Was ist meine Immobilie wert? Diese Frage dürfte eine der meist gestellten im Internet sein. Man erhält direkt unzählige Angebote für kostenfreie Immobilienbewertungen. Mit nur wenigen Mausklicks sind die Angaben gemacht, die angeblich ausreichen, um den Wert einer Immobilie zu bestimmen. Aber wie gut sind die Ergebnisse solcher Online-Bewertungen und vor allem wie belastbar?

Was ist überhaupt der „Wert (m)einer Immobilie“?

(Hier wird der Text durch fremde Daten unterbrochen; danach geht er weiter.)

-- ==== Sys2Proof/Laws/Moves.lean ====
section
/-! SUPPORT. How the module state changes: what the evaluation of state events, a command that changes the state and a reset can do
to it (R95, R96). -/

namespace Sys2Proof.Machine

/-- The module state stays, or changes along a row of R95. -/
def Moves (m n : Mode) : Prop := n = m ∨ mayMove m n = true

@[simp] theorem Drive.noteRun_st (d : Drive) (dst : Mode) (tb : Nat) : (d.noteRun dst tb).st = d.st := by
  unfold Drive.noteRun; split
  · rfl
  · split <;> rfl

@[simp] theorem copyStartLog_drv (s : State) : (copyStartLog s).drv = s.drv := by unfold copyStartLog; split <;> rfl

/-- The state after a transition, with where it came from and why (R107). -/
theorem enter_drv (s : State) (dst : Mode) (cause : W16) :
    (enter s dst cause).drv = { s.drv.noteRun dst s.clk.tb with
      st := dst, prev := s.drv.st, cause := cause, tState := now s, ramp := if dst != .running then none else s.drv.ramp
      committed := s.drv.committed && dst != .standby } := by
  unfold enter; split
  · rw [copyStartLog_drv]; exact sealCp_drv _
  · exact sealCp_drv _

@[simp] theorem enter_st (s : State) (dst : Mode) (cause : W16) : (enter s dst cause).drv.st = dst := by rw [enter_drv]

@[simp] theorem preempt_st (s : State) : (preempt s).drv.st = s.drv.st := (preempt_kept (kb := true) (Kept.refl s)).st rfl

@[simp] theorem coldReset_st (s : State) : (coldReset s).drv.st = .off := rfl

/-- A state event that wins has a row in R95. -/
theorem winner_judged {m n : Mode} {e : StateEvent} {evs : List StateEvent} (h : winner m evs = some (n, e)) : judge m e.kind = some n := by
  have step : ∀ (l : List StateEvent) (best : Option (Mode × StateEvent)), (∀ n e, best = some (n, e) → judge m e.kind = some n) →
      ∀ n e, (l.foldl (fun best e =>
        match judge m e.kind, best with
        | some t, none => some (t, e)
        | some t, some (_, b) => if rank b.kind < rank e.kind then some (t, e) else best
        | none, _ => best) best) = some (n, e) → judge m e.kind = some n := by
    intro l
    induction l with
    | nil => intro best hb n e h; exact hb n e h
    | cons x l ih =>
      intro best hb n e h
      refine ih _ ?_ n e h
      intro n e he; dsimp only at he
      split at he
      · cases he; assumption
      · split at he
        · cases he; assumption
        · exact hb n e he
      · exact hb n e he
  exact step evs none (by simp) n e h

/-- Every row that an event can take is one of R95's. -/
theorem judge_moves {m n : Mode} {k : EvKind} (h : judge m k = some n) : mayMove m n = true := by
  revert h; cases m <;> cases k <;> simp [judge, toSafeStop] <;> rintro rfl <;> decide

/-- The evaluation of state events moves the module along a row of R95, or not at all (R96). -/
theorem evaluate_moves (s : State) : Moves s.drv.st (evaluate s).drv.st := by
  unfold evaluate; dsimp only
  split
  · exact .inl rfl
  · rw [preempt_st, enter_st]; exact .inr (judge_moves (winner_judged (by assumption)))

/-- A command that changes the state ends in its target, or where an event that comes first leads. -/
theorem stateJob_moves {op : Nat} {r : Req} {s : State} {dst : Mode} {result : List Byte} {f : State → State}
    (h : Moves s.drv.st dst) : Moves s.drv.st (stateJob op r s dst result f).drv.st := by
  unfold stateJob; split
  · rw [complete_drv]; exact evaluate_moves s
  · rw [preempt_st, complete_drv, enter_st]; exact h

theorem runStateJob_moves {op : Nat} {r : Req} {s : State} {dst : Mode} {check : Option (W16 × List Byte)} {f : State → State}
    (h : legal s.drv.st op = true → Moves s.drv.st dst) : Moves s.drv.st (runStateJob op r s dst check f).drv.st := by
  unfold runStateJob; split
  · exact .inl rfl
  · split
    · split <;> exact .inl (by rw [complete_drv])
    · split
      · exact .inl rfl
      · split
        · exact .inl (by rw [complete_drv])
        · exact stateJob_moves (h (by simp_all))

/-- A reset of the module leads to OFF. -/
theorem off_moves (m : Mode) : Moves m .off := .inr rfl

/-- A step that keeps the module state. -/
theorem Kept.moves {s t : State} (h : Kept true s t) : Moves s.drv.st t.drv.st := .inl (h.st rfl)

end Sys2Proof.Machine
end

Wenn man vom Wert einer Immobilie spricht, meint man meistens den Marktwert bzw. den Verkehrswert, was übrigens das gleiche bedeutet. Dieser ist im § 194 des Baugesetzbuches wie folgt definiert: „Der Verkehrswert (Marktwert) wird durch den Preis bestimmt, der in dem Zeitpunkt, auf den sich die Ermittlung bezieht, im gewöhnlichen Geschäftsverkehr nach den rechtlichen Gegebenheiten und tatsächlichen Eigenschaften, der sonstigen Beschaffenheit und Lage des Grundstücks oder des sonstigen Gegenstands der Wertermittlung ohne Rücksicht auf ungewöhnliche oder persönliche Verhältnisse zu erzielen wäre.“

Die Frage muss also korrekt lauten: „Was ist der wahrscheinlichste Kaufpreis, der sich bei normaler Marktsituation erzielen lässt?“

Marktwertermittlung bedeutet also nichts anderes, als die Prognose des Verkaufsergebnisses, auch wenn dieser gar nicht geplant wird.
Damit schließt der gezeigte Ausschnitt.